Interesting that classical music fans don't bitch about "That Beethoven cover band" or "It ain't Bach without JSB!" they just go out and enjoy a night of Beethoven or Bach. Then again, nobody's releasing new material labeled as either of these guys so there ya go.


----------



## guitarman2 (Aug 25, 2006)

To me gilmour with out waters isn't quite Pink Floyd but a Floyd with rogers and without gilmour would be of little interest.


----------



## Milkman (Feb 2, 2006)

For me Pink Floyd was DSOTM through the Wall.

On those albums there was such a balance between Waters' angst and Gilmour's soul. That's not intended to dismiss Wright and Mason, but the Waters / Gilmour combination was a big thing for me.

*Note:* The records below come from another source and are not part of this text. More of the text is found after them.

-- ==== Sys2Proof/Machine/CamFrame.lean ====
section
/-! DEFINITION. Exposures, camera frames, the settings scripts and the strobes (R302 to R305, R312, R313, R317 to R320). -/

namespace Sys2Proof.Machine

/-! ### Exposures and strobes (R302) -/

/-- The output is in Halter. -/
def State.outHalted (s : State) : Bool := s.top.dev == .halter || s.top.dev == .fault

/-- R319: the light-field frame with the latest frame tick at or before a time; none before the first. -/
def State.tickFrame (s : State) (t : Nat) : Option FrameNo :=
  let p := s.scan.timing.frame
  if !s.scanning || t < s.scan.start || p == 0 then none
  else
    let k := (t - s.scan.start) * 2 ^ 32 / p
    let k1 := if s.scan.start + (k + 1) * p / 2 ^ 32 ≤ t then k + 1 else k
    some (s.scan.first + BitVec.ofNat 32 k1)

/-- R302: a pulse of a strobe, beside those that have not ended; the output rises where none of them holds it high already. -/
def strobePulse (band on off : Nat) (s : State) : State :=
  let x : Strobe := Tab.get {} s.cam.strobes band
  let s1 := s.withCam fun c => { c with strobes := Tab.put {} c.strobes band { x with
    pulses := if x.pulses.contains (on, off) then x.pulses else x.pulses ++ [(on, off)] } }
  if x.pulses.any fun p => decide (p.1 ≤ on) && decide (on ≤ p.2) then s1 else s1.emit (.strobe band on true)

/-- R312: a settings state pending when stream `n` started has not yet been written: the first trigger waits for it (DEDUCED,
log 67). -/
def CamStream.unwritten (x : CamStream) : Bool := x.pending.any (·.pre) || x.writing.any (·.pre)

/-- R302: a firing of the unit of running stream `n` records an exposure entry and drives the strobe. -/
def expose (s : State) (n : Nat) : State :=
  let x := s.stream n
  if !s.streamRuns n || x.unwritten then s
  else
    let band := if x.strobeCount = 0 then 0x0F else bitsAt x.strobeSeq (4 * (x.seqPos % x.strobeCount)) 4
    let e : Exposure := { band := band, time := s.time.now, hwm := s.web.hwm, suppressed := s.outHalted && band != 0x0F
                          frame := s.tickFrame s.time.now }
    let s1 := s.setStream n { x with entries := x.entries ++ [e], seqPos := if x.strobeCount = 0 then 0 else (x.seqPos + 1) % x.strobeCount }
    if band = 0x0F ∨ s.outHalted then s1
    else
      let on := s.time.now + x.strobeDelay
      strobePulse band on (on + 1000 * x.strobeWidthUs) s1

/-- R312, R315: the output of unit `u`, held for a camera or lent to calibration, is masked: none of the streams that name it runs, or
a settings state must be written before its first trigger. -/
def State.camMasked (s : State) (u : Nat) : Bool :=
  let ns := eight.filter fun n => (s.stream n).set && (s.stream n).trigger == u
  ((s.trig u).holder == .camera || (s.trig u).holder == .calibration) && !ns.isEmpty &&
    ns.all fun n => !s.streamRuns n || (s.stream n).unwritten

/-- R302: the firing of trigger unit `u` as the camera sees it. -/
def exposeUnit (u : Nat) (s : State) : State := (eight.filter fun n => (s.stream n).set && (s.stream n).trigger == u).foldl expose s

/-- STROBE_END (R302): the pulses that are over end; the output falls where no other pulse of the band holds it high. -/
def execStrobeEnd (band : Nat) (s : State) : Host.Outcome State Fault Refusal :=
  let x : Strobe := Tab.get {} s.cam.strobes band
  let ended := x.pulses.filter fun p => decide (p.2 ≤ s.time.now)
  let rest := x.pulses.filter fun p => !decide (p.2 ≤ s.time.now)
  let s1 := s.withCam fun c => { c with strobes := Tab.put {} c.strobes band { x with pulses := rest } }
  .next (ended.foldl (fun st p =>
    if x.pulses.any fun q => decide (q.1 ≤ p.2) && decide (p.2 < q.2) then st else st.emit (.strobe band p.2 false)) s1)

/-- R66: every strobe goes off at once. -/
def strobesOff (s : State) : State :=
  s.cam.strobes.foldl (fun st e => st.emit (.strobe e.1 st.time.now false)) (s.withCam fun c => { c with strobes := [] })

/-! ### The pipeline (R313) -/

/-- The priority of a waiting line. -/
def State.linePrio (s : State) (e : Nat × Nat × Nat × Nat) : Nat := (s.ctx e.1).priority

/-- R313: of the lines that had arrived by `start`, the oldest of the highest-priority context. -/
def State.nextLine (s : State) (start : Nat) : Option (Nat × Nat × Nat × Nat) :=
  s.cam.waiting.foldl (fun a e =>
    if start < e.2.2.1 then a
    else match a with
      | none => some e
      | some b => if s.linePrio e < s.linePrio b then some e else a) none

/-- R313: the pipeline takes the lines it has had time for. -/
def drainPipe : Nat → State → State
  | 0, s => s
  | n + 1, s =>
    match s.cam.waiting with
    | [] => s
    | h :: _ =>
      let start := Nat.max s.cam.freeAt h.2.2.1
      if s.uptime < start then s
      else
        match s.nextLine start with
        | none => s
        | some e =>
          drainPipe n (s.withCam fun c =>
            { c with waiting := c.waiting.erase e, freeAt := start + e.2.2.2
                     busy := (c.busy.filter fun b => decide (s.uptime < b.2 + 10 ^ 8)) ++ [(start, start + e.2.2.2)] })

/-! ### Drops (R305, R313, R321) -/

/-- R321: FRAME_DROPPED at most once per context per 100 ms. -/
def dropEvent (c : Nat) (seq : FrameNo) (reason : Nat) (s : State) : State :=
  let x := s.ctx c
  let n := x.evtDrops + 1
  let due := match x.dropEvt with
    | none => true
    | some t => decide (t + 10 ^ 8 ≤ s.uptime)
  if due then
    raise Src.cam 0x0003 (le 1 c ++ le 4 seq.toNat ++ le 1 reason ++ le 4 n) (s.setCtx c { x with evtDrops := 0, dropEvt := some s.uptime })
  else s.setCtx c { x with evtDrops := n }

/-- R303, R321: a frame without a context. -/
def dropNoCtx (seq : FrameNo) (s : State) : State :=
  let n := s.cam.noCtx + 1
  let due := match s.cam.noCtxEvt with
    | none => true
    | some t => decide (t + 10 ^ 8 ≤ s.uptime)
  if due then
    raise Src.cam 0x0003 (le 1 0xFF ++ le 4 seq.toNat ++ le 1 3 ++ le 4 n) (s.withCam fun c => { c with noCtx := 0, noCtxEvt := some s.uptime })
  else s.withCam fun c => { c with noCtx := n }

/-- The contexts with a frame in progress, as context and stream. -/
def State.ctxFrames (s : State) : List (Nat × Nat) :=
  eight.filterMap fun n => match (s.stream n).frame with
    | some f => if f.abandoned then none else f.ctx.map fun c => (c, n)
    | none => none

/-- R313: abandon the frame in progress of the lowest-priority context that has one. -/
def abandonLowest (s : State) : State :=
  let low := s.ctxFrames.foldl (fun a e => match a with
    | none => some e
    | some b => if (s.ctx b.1).priority < (s.ctx e.1).priority then some e else a) none
  match low with
  | none => s
  | some (c, n) =>
    let x := s.stream n
    match x.frame with
    | none => s
    | some f =>
      let s1 := (s.setStream n { x with frame := some { f with abandoned := true, lines := [] } }).withCam fun m =>
        { m with waiting := m.waiting.filter fun e => e.1 != c }
      let y := s1.ctx c
      dropEvent c f.seq 1 (s1.setCtx c { y with arbDrop := satAdd 65535 y.arbDrop 1, dropped := y.dropped + 1 })

/-! ### Metadata (R319, R320) -/

/-- R320: the print lines in view at a web position: first and last. -/
def State.linesInView (s : State) (x : CamStream) (hwm : Int) : Int × Int :=
  let lp := Int.fdiv (hwm * Int.ofNat (s.web.linesNum * 256)) (Int.ofNat (Nat.max 1 s.web.linesDen)) + x.viewOffset
  let last := Int.fdiv lp 256
  (last - Int.ofNat x.viewLines + 1, last)

/-- R319: generation of a frame fixed at its cutoff; 0 if it has not reached CUT. -/
def State.outGen (s : State) (f : FrameNo) : Nat :=
  if s.phase f = .opened then 0
  else if (s.frame f).phase = .opened then (Tab.get (0, 0, 0) s.frames.past f.toNat).1
  else (s.frame f).gen.toNat

/-- What the metadata says of the output (R319, R320). -/
structure InView where
  frame : FrameNo := 0
  gen : Nat := 0
  first : Int := 0
  last : Int := 0
  none : Bool := false
  spans : Bool := false
  deriving DecidableEq, Repr

/-- R319, R320: the output that a camera frame shows. -/
def State.inView (s : State) (x : CamStream) (f : CamFrame) : InView :=
  if s.top.mode = .lightfield then
    match f.lfFrame with
    | some g => { frame := g, gen := s.outGen g }
    | none => { none := true }
  else
    let v := s.linesInView x f.hwm
    match s.lineFrame v.1 with
    | none => { first := v.1, last := v.2, none := true }
    | some g =>
      { frame := g, gen := s.outGen g, first := v.1, last := v.2
        spans := decide (s.frameLine g + Int.ofNat s.prn.job.frameLines ≤ v.2) }

/-- R319: MFLAGS. -/
def camFlags (f : CamFrame) (v : InView) : Nat :=
  b2n f.corrupt + 2 * b2n f.slipped + 4 * b2n f.unpaired + 8 * b2n f.suppressed + 16 * b2n v.none + 32 * b2n v.spans +
    64 * b2n f.overrate

/-- R319: the metadata block of an output. -/
def metadata (n c kind dropped : Nat) (hwm : Int) (f : CamFrame) (v : InView) : List Byte :=
  let b := le 4 f.seq.toNat ++ le 1 c ++ le 1 n ++ le 1 f.band ++ le 1 kind ++ le 2 f.id ++ le 2 (camFlags f v) ++
    le 4 dropped ++ le 8 f.tSof ++ le 8 f.tRef ++ le 8 (unsigned 64 hwm) ++ le 4 v.frame.toNat ++ le 4 v.gen ++
    le 8 (unsigned 64 v.first) ++ le 8 (unsigned 64 v.last) ++ le 2 (Nat.min 65535 f.ecc) ++ le 2 (Nat.min 65535 f.crc)
  b ++ List.replicate (256 - b.length) 0

/-! ### The end of a frame (R304, R305, R317) -/

/-- R304: a line as its frame uses it: padded with 0 or cut to WIDTH. -/
def fitLine (w : Nat) (l : List Nat) : List Nat := (l ++ List.replicate (w - l.length) 0).take w

/-- The frame as the pipeline sees it. -/
def viewOf (x : CamStream) (f : CamFrame) : IspView :=
  { width := x.width, height := x.height, cfa := x.cfa, bits := rawBits x.format, isp := f.isp, lines := f.lines }

/-- R317: the index of the next FILLING handle of an output, after the one used last; a binding begins with its first handle. -/
def State.nextHandle (s : State) (o : CamOut) : Option Nat :=
  let from' := match o.last with
    | none => 0
    | some k => k + 1
  ((List.range o.handles.length).map fun i => (from' + i) % o.handles.length).find? fun i =>
    (s.buf (o.handles.getD i 0)).state == .filling

/-- R317: at its FS a frame takes a handle for each bound output; none where no listed buffer is FILLING. -/
def takeHandles (c : Nat) (outs : Tab CamOut) (s : State) : State × Tab (Option (Nat × Nat × Nat)) :=
  outs.foldl (fun (a : State × Tab (Option (Nat × Nat × Nat))) e =>
    if e.2.handles.isEmpty then a
    else
      match a.1.nextHandle e.2 with
      | none => a
      | some i =>
        let h := e.2.handles.getD i 0
        let b := a.1.buf h
        let mark := fun (t : Tab CamOut) => Tab.upd {} t e.1 fun p => if p.handles = e.2.handles then { p with last := some i } else p
        let y := a.1.ctx c
        (a.1.setCtx c { y with outs := mark y.outs, staged := mark y.staged }, Tab.put none a.2 e.1 (some (h, b.base, b.size))))
    (s, [])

Division Bell really sounded like a David Gilmour album to me. That's not a bad thing by any means. It just didn't sound like Floyd to me. Something was missing.


----------



## fretboard (May 31, 2006)

Earlier this week the band confirmed the upcoming release of _The Endless River_, an album of mainly ambient and instrumental music based on the 1993/4 Division Bell sessions. Yesterday, Graham Nash weighed in on the project and confirmed his involvement as well as that of David Crosby. 

In a recent interview with Vintage.tv Nash revealed, "I’m leaving here and taking the train to Brighton to go and sing with David Gilmour on his new record." Nash goes on to say both he and singing partner David Crosby, who each contributed vocals to _On An Island_, are working for free. "We’re not charging anybody. What the hell would it cost you to have David Crosby and Graham Nash getting on a bloody train to Brighton to sing with you? We are musicians? We love good songs. We will sing them until we are dead," Nash said. 

_The Endless River_ is produced by David Gilmour with Phil Manzanera, Youth and recording engineer Andy Jackson. Nick Mason also helped with the effort, which is said to feature contributions recorded by the late Rick Wright before he passed away. Roger Waters was not involved with _The Endless River_.


----------